And the UDF is Back

If you followed avaition in the 1980s, you probably remember GE’s GE36 Unducted Fan

It was an F-404 derived core powering counter rotating free turbines attached to props.

There is now a Safran And GE are working another version of what was fondly referred to a load of bananas whirling around.

With sustainability front and center on the aerospace industry agenda, plans are firming up on both sides of the Atlantic for a new wave of ambitious large-scale technology demonstrators to pave the way for ultraefficient next-generation commercial airliners.

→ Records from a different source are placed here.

/-- One microword of a laboratory reel (R206 to R212); none while it waits under R210. -/
def labStep (s : State) (c : Chain) (t : Slot) (r : Strip) : Option VecOut :=
  if r.micro.pc ≥ c.cache.length then none
  else
    let w := wordAt c t r.micro.pc
    let m := r.micro
    let fresh := s.fresh
    let usesSpin := [fld w 64 61, fld w 68 65, fld w 72 69].contains 6 && decide (fld w 60 57 ≠ 0)
      || [fld w 81 78, fld w 85 82, fld w 89 86].contains 6 && decide (fld w 77 73 ≠ 0)
      || [fld w 97 94, fld w 101 98].contains 6 && decide (fld w 93 90 ≠ 0) || (bit w 102 && decide (fld w 107 104 = 6))
    let link := recvLink s t r
    let linkVec := allSome ((laneElems t r).map fun i => if i < r.hi then opndA true t r i else some 0)
    let spin := if link then linkVec else if m.spinAt < r.spin.length then some (lget [] r.spin m.spinAt) else none
    match (if bit w 37 then loadVec fresh w 37 t r else some (m.lda, 0)), (if bit w 47 then loadVec fresh w 47 t r else some (m.ldb, 0)) with
    | some a, some b =>
      let v : Srcs := ⟨a.1, b.1, m.fma, m.ilu, m.red, spin⟩
      match fmaVec fresh w v t r with
      | none => none
      | some f =>
        let v := { v with fma := f.1 }
        match iluVec fresh w v t r with
        | none => none
        | some i =>
          let v := { v with ilu := i.1 }
          match redVec fresh w v t r with
          | none => none
          | some d =>
            let v := { v with red := d.1 }
            match stoVec w { v with ilu := if fld w 77 73 = 0 then [] else i.1 } t r with
            | none => none
            | some st =>
              let snd := match fld w 111 110 with | 1 => held v.fma | 2 => held v.ilu | 3 => held v.red | _ => some []
              match snd with
              | none => none
              | some p =>
                let m := { m with lda := a.1, ldb := b.1, fma := v.fma, ilu := v.ilu, red := v.red, run := d.2.2.2,
                                  pks := pkAdd (labTook w a.2 b.2 m.pks) (if bit w 103 then 5 else 4) st.2,
                                  spinAt := if usesSpin && !link then m.spinAt + 1 else m.spinAt,
                                  sendAt := if fld w 111 110 ≠ 0 && !isLast t r then m.sendAt + 1 else m.sendAt,
                                  ptr := if mwVadv w then m.ptr + t.width else m.ptr, vfirst := mwVadv w }
                (nextAddr s w t r (ctrOp w t r m)).map fun n =>
                  { stores := st.1, flags := f.2 ||| i.2 ||| d.2.1, terms := d.2.2.1, op := fld w 93 90,
                    send := if fld w 111 110 ≠ 0 && !isLast t r then some p else none, micro := n.1, ended := n.2, drawn := 128 }
    | _, _ => none

/-- The RED operation by which a reel reduces, 0 if it does not (R152, R164, R208). -/
def redOp (c : Chain) (t : Slot) : Nat :=
  match shipOf c t with
  | some 4 => 2
  | some 5 => sumOp t
  | some _ => 0
  | none =>
    (((List.range c.cache.length).map fun i => fld (wordAt c t i) 93 90).find? fun o => decide (1 ≤ o ∧ o ≤ 11)).getD 0

end Sys2Proof.Machine
end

Ranging from advanced propulsion and airframe concepts to new systems, structures and fuels, the main demonstrators will form part of the proposed Clean Aviation initiative in Europe and the next round of NASA X-plane projects in the U.S. Clean Aviation, which is expected to succeed Europe’s long-running Clean Sky program, supports the European Union’s broader Horizon Europe research and innovation framework effort for 2021-27 and will feed technology into new civil aviation projects later this decade and into the 2030s.

………

Open rotors, also known as unducted fans or propfans, were initially developed in the U.S. in the 1970s and 1980s amid concerns over rising fuel costs. Although two concepts—GE’s GE36 and the Pratt & Whitney/Allison 578 DX—were flight-tested, both were shelved by the early 1990s after oil prices fell. Although development of propfans continued in Russia, it was not until greenhouse gas emissions became a legislative factor in the 2000s that Western interest in the concept was revived.

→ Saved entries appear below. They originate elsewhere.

/-- The element up to which a strip has every store acknowledged is recorded (R138). -/
def noteEnd (r : Strip) (s : State) : State :=
  let t := s.slot r.q r.slot
  if t.ends.any fun e => e.1 = r.pos then s
  else s.setSlot r.q r.slot { t with ends := t.ends ++ [(r.pos, if firstPass t r then r.lo else reached r)] }

/-- Has the strip executed its last element, its groups all committed? -/
def lastDone (t : Slot) (r : Strip) : Bool := r.ended && decide (reached r ≤ r.cptr) && (!firstPass t r || failing t)

/-- The chain is freed (R127): its flags join those of the take, and a strip that waits for a chain takes it (R130). -/
def releaseChain (p : Nat) (r : Strip) (s : State) : State :=
  let t := s.slot r.q r.slot
  let s := s.setSlot r.q r.slot { t with flags := t.flags ||| r.flags }
  placeMoved r.q (s.setChain p { s.chain p with strip := none, marver := [] })

/-- What follows when something of chain `p`'s strip has ended. -/
def finishStrip (p : Nat) (s : State) : State :=
  match (s.chain p).strip with
  | none => s
  | some r =>
    let s := if lastDone (s.slot r.q r.slot) r then noteLast r s else s
    if !settled r then s
    else
      let c := s.chain p
      let s := if firstPass (s.slot r.q r.slot) r && !failing (s.slot r.q r.slot) then s else noteEnd r s
      if owesCombine c (s.slot r.q r.slot) r || chainTagged s p r || c.marver.any MvEntry.wr then s
      else releaseChain p r s

/-- Every strip of a take looks again whether it is done, as when its take begins to fail. -/
def finishAll (q k : Nat) (s : State) : State := (takeChains s q k).foldl (fun s p => finishStrip p s) s

/-- A fault of a take, with the strips that only waited for the combine ending now (R138). -/
def faultTake (q k : Nat) (f : TFault) (s : State) : State := finishAll q k (takeFault q k f s)

/-! ## Reel start (R215) -/

/-- The words of a fill, from reel address `i`: checked, and none where a word has to be rewritten first or is
poisoned. -/
def fillFrom (q base : Nat) : Nat → Nat → State → State × List (Option (BitVec 128)) × Option Nat
  | 0, _, s => (s, [], none)
  | n + 1, i, s =>
    let r := mcCheck q (base + i) s
    if r.2 then
      let x := fillFrom q base n (i + 1) r.1
      (x.1, (r.1.quad q).fillWord (base + i) :: x.2.1, x.2.2)
    else (r.1, [], some (base + i))

/-- A chain's reel cache takes up to `n` more words; a poisoned word ends the take with 0x0C (R221). -/
def fillCache (p : Nat) (r : Strip) (n : Nat) (s : State) : State :=
  let t := s.slot r.q r.slot
  let c := s.chain p
  let x := fillFrom r.q t.ent.basew (min n (t.ent.len - c.cache.length)) c.cache.length s
  let s := x.1.setChain p { x.1.chain p with cache := c.cache ++ x.2.1 }
  match x.2.2 with
  | some w => if (s.quad r.q).mcBad.contains w then faultTake r.q r.slot ⟨0x0C, r.cptr, 0⟩ s else s
  | none => s

/-- A cached word with a check error is read again from the store, with its dailies entry (R215, R350). It waits for the store, and for
a word that has to be rewritten first; a poisoned one ends the take with 0x0C (R221). -/
def refillWord (p : Nat) (r : Strip) (i : Nat) (s : State) : State :=
  let w := (s.slot r.q r.slot).ent.basew + i
  if !awake s (domStore r.q) then addDemand (domStore r.q) s
  else
    let x := mcCheck r.q w s
    let s := x.1
    let c := s.chain p
    if x.2 then logEv 0x23 0 (pgChain p) 1 (s.setChain p { c with cache := lset c.cache i ((s.quad r.q).fillWord w), cacheBad := c.cacheBad.filter (· ≠ i) })
    else if (s.quad r.q).mcBad.contains w then faultTake r.q r.slot ⟨0x0C, r.cptr, 0⟩ s
    else s

/-- The cached word with a check error that the sequencer needs now: the present one, or any of a shipped reel. -/
def badWord (c : Chain) (t : Slot) (r : Strip) : Option Nat := c.cacheBad.find? fun i => (shipOf c t).isSome || decide (i = r.micro.pc)

/-- A strip that stops before or at a boundary microword (R137, R138, R214). -/
def stopHere (p : Nat) (r : Strip) (s : State) : State :=
  finishStrip p (s.setChain p { s.chain p with strip := some { r with ended := true } })

/-- The streams that the later chains of a spliced shipped reel use as the first chain's lines are forwarded to them: the tap groups
of a stencil, and the index streams of the outputs (R131, R170, R171). -/
def laterStreams (s : State) (t : Slot) : List Nat :=
  let outs := ([4, 5].filter fun o => decide (t.mode o = 2)).map t.ixs
  let taps := if t.ship = some 0x0C ∧ !takeCons s t then (List.range (tapGroups t).length).map (10 + ·) else []
  (outs ++ taps).eraseDups

/-- Does a strip of the take wait for a chain or a repair? The pipeline of a SPLICE take resumes as a whole (R171, R341). -/
def pipeHeld (s : State) (r : Strip) : Bool := r.spliced && s.cullet.moved.any (isMoved r.q r.slot)

/-- The strip is prepared: its read streams and start (R215). -/
def planStrip (s : State) (c : Chain) (t : Slot) (r : Strip) : Strip :=
  let m := if r.micro.pc = 0 ∧ r.micro.ptr = r.lo ∧ r.micro.vfirst then { r.micro with pc := t.ent.start } else r.micro
  { r with ready := true, micro := m, streams := if r.spliced ∧ 0 < r.pos ∧ (shipOf c t).isSome then laterStreams s t else streamPlan s c t r }

/-- Is the reel of the take in the cache of chain `p`? (R215) -/
def cacheHit (s : State) (p : Nat) (r : Strip) : Bool :=
  let t := s.slot r.q r.slot
  decide ((s.chain p).cacheId = some (t.reel, ((s.quad r.q).entry t.reel).count))

/-- `reelStart` (R215): the directory lookup, the first eight microwords on a miss, the stream parameters. It waits for
the fetch, for the microcode store, for the chain's domain, and for the strips of a pipeline that wait for a chain. -/
def execReelStart (chain : Fin 68) (s : State) : Out :=
  let p := chain.val
  match (s.chain p).strip with
  | none => .next s
  | some r =>
    let t := s.slot r.q r.slot
    if r.ready ∨ r.ended then .next s
    else if r.stop then .next (stopHere p r s)
    else if !t.fetched ∨ pipeHeld s r then .next s
    else if !awake s (domStore r.q) then .next (addDemand (domStore r.q) s)
    else if !awake s (domChain p) then .next (addDemand (domChain p) s)
    else
      let s := if cacheHit s p r then s
        else fillCache p r 8 (s.setChain p { s.chain p with cache := [], cacheBad := [], cacheId := some (t.reel, ((s.quad r.q).entry t.reel).count) })
      match (s.chain p).strip with
      | none => .next s
      | some r' =>
        if r'.stop then .next s
        else if (s.chain p).cache.length < min 8 t.ent.len then
          .next (s.setChain p { s.chain p with cacheId := none, cache := [], cacheBad := [] })
        else .next (s.setChain p { s.chain p with strip := some (planStrip s (s.chain p) t r') })

/-- `reelCacheFill` (R215): up to four more microwords arrive. -/
def execReelCacheFill (chain : Fin 68) (s : State) : Out :=
  let p := chain.val
  match (s.chain p).strip with
  | none => .next s
  | some r =>
    let t := s.slot r.q r.slot
    if !r.ready ∨ r.ended ∨ t.ent.len ≤ (s.chain p).cache.length then .next s
    else if !awake s (domStore r.q) then .next (addDemand (domStore r.q) s)
    else
      let s := fillCache p r 4 s
      match (s.chain p).strip with
      | some r' => .next (s.setChain p { s.chain p with strip := some { r' with streams := (planStrip s (s.chain p) t r').streams } })
      | none => .next s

In the U.S. NASA, GE and the FAA collaborated between 2009 and 2012 on wind tunnel tests of an open rotor with blades developed using modern computer-based design methods. The tests showed up to a 3% improvement in net efficiency relative to the best 1980s design, while nominally achieving a 15-17-EPNdB noise margin to Chapter 4 limits.

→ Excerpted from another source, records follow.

-- ==== Sys2Proof/Machine/Syllables.lean ====
section
/-! DEFINITION. What the syllables of a bundle do, in the canonical order M, S, X, V, C and then the prefix, as a function
of the state before the bundle (R39, R44, R47 to R58, R60, R70 to R86, R90 to R96, R101 to R103, R118 to R121). -/

namespace Sys2Proof.Machine

/-- An M-unit access, for the watch comparators (R331). -/
structure Access where
  addr : Nat
  size : Nat
  ld   : Bool
  st   : Bool
  deriving DecidableEq, Repr

/-- What a bundle is evaluated in: core, context, its address, the state before it, whether it was fed (R330), the
bundle, the answer of its far access once performed, whether a TCUE arms now, whether a wait counts as met, and whether only
the condition of a wait is looked up, so that nothing of the bundle waits for a bank, for the fabric or for room. -/
structure BEnv where
  n    : Nat
  x    : Nat
  at_  : Addr
  s0   : State
  fed  : Bool := false
  b    : Bundle
  far  : Option Word := none
  arm  : Bool := false
  post : Bool := false
  look : Bool := false

/-- A bundle under way: the state but for the executing context, that context at work, a transfer of control, whether the
next bundle comes later than the next BCLK, the accesses made, the far access and the TCUE that it asks for, the context
that resumes after RETI, whether STC acted, and whether MWAIT holds the next bundle. -/
structure Run where
  s     : State
  w     : Work
  jump  : Option Addr := none
  slow  : Bool := false
  acc   : List Access := []
  far   : Option FarAcc := none
  tcue  : Option (Nat × Word) := none
  back  : Option (Option Nat) := none
  stc   : Bool := false
  mwait : Bool := false

/-- What evaluating syllables gives: they acted, a fault with its state, code and FADDR, a stall, or a wait whose
condition does not hold, with the handle of a TWAIT (R84). -/
inductive Ev where
  | ok (r : Run)
  | fault (code : Nat) (addr : Word) (s : State)
  | stall (s : State)
  | held (h : Option Nat)

def Ev.bind (e : Ev) (f : Run → Ev) : Ev :=
  match e with
  | .ok r => f r
  | .fault c a s => .fault c a s
  | .stall s => .stall s
  | .held h => .held h

/-- Level and job tag of the executing context (R313). -/
def Run.lj (r : Run) : BitVec 2 × BitVec 8 := (r.w.c.level, r.w.c.tag)

def BEnv.pc (e : BEnv) : Word := e.at_.setWidth 64

/-! ## Debug comparators (R331, R335) -/

def State.cmp (s : State) (n k : Nat) : Cmp := tget cmpInit (s.dbgcOf n).cmps k
def Cmp.kind (c : Cmp) : Nat := fld c.cfg 2 0
def Cmp.mask (c : Cmp) : Nat := fld c.cfg 21 16
def Cmp.addr (c : Cmp) : Nat := c.lo.toNat + 2 ^ 32 * fld c.hi 15 0

/-- May the comparator match in context `x`? -/
def Cmp.inCtx (c : Cmp) (x : Nat) : Bool := !bit c.cfg 22 || decide (fld c.cfg 30 24 = x)

/-- Does a break comparator match a bundle at `a`? -/
def Cmp.breaks (c : Cmp) (a : Nat) : Bool := decide (c.kind = 1) && decide (a / 2 ^ c.mask = c.addr / 2 ^ c.mask)

/-- Does a watch comparator match an access? -/
def Cmp.watches (c : Cmp) (y : Access) : Bool :=
  let b := c.addr / 2 ^ c.mask * 2 ^ c.mask
  ((decide (c.kind = 2) && y.ld) || (decide (c.kind = 3) && y.st) || (decide (c.kind = 4) && (y.ld || y.st)))
    && decide (y.addr < b + 2 ^ c.mask) && decide (b < y.addr + y.size)

/-- The comparators of core `n` that match in context `x`, lowest first. -/
def cmpHits (s : State) (n x : Nat) (f : Cmp → Bool) : List Nat :=
  if !debugCtxOk s n x then []
  else (List.range 8).filter fun k => (s.cmp n k).inCtx x && f (s.cmp n k)

/-- Every match sets MATCHED, and CMPEVT with ACTION event. -/
def cmpMark (n : Nat) (hits : List Nat) (s : State) : State :=
  let d := s.dbgcOf n
  let set := fun (t : Tab Cmp) k => tset cmpInit k { tget cmpInit t k with cfg := setBit (tget cmpInit t k).cfg 31 true } t
  let s := s.setDbgc n { d with cmps := hits.foldl set d.cmps }
  if hits.any fun k => bit (s.cmp n k).cfg 3 then s.setDbg { s.dbg with cmpevt := true } else s

/-- The lowest match with ACTION halt. -/
def cmpHalt (s : State) (n : Nat) (hits : List Nat) : Option Nat := hits.find? fun k => !bit (s.cmp n k).cfg 3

Around the same time, two open-rotor concepts were evaluated in Europe under the SAGE effort, with a Rolls-Royce-led team evaluating a direct-drive propulsor system while a Safran-led group developed the geared pusher CROR. The Rolls project was later rescoped to focus on lean-burn combustion, while Safran developed a CROR ground demonstrator using its M88 military engine as a gas generator.

So the direct drive free turbine is not a part of the equation this time around, which is kind of a pity.

 I liked the elegance of that arrangement.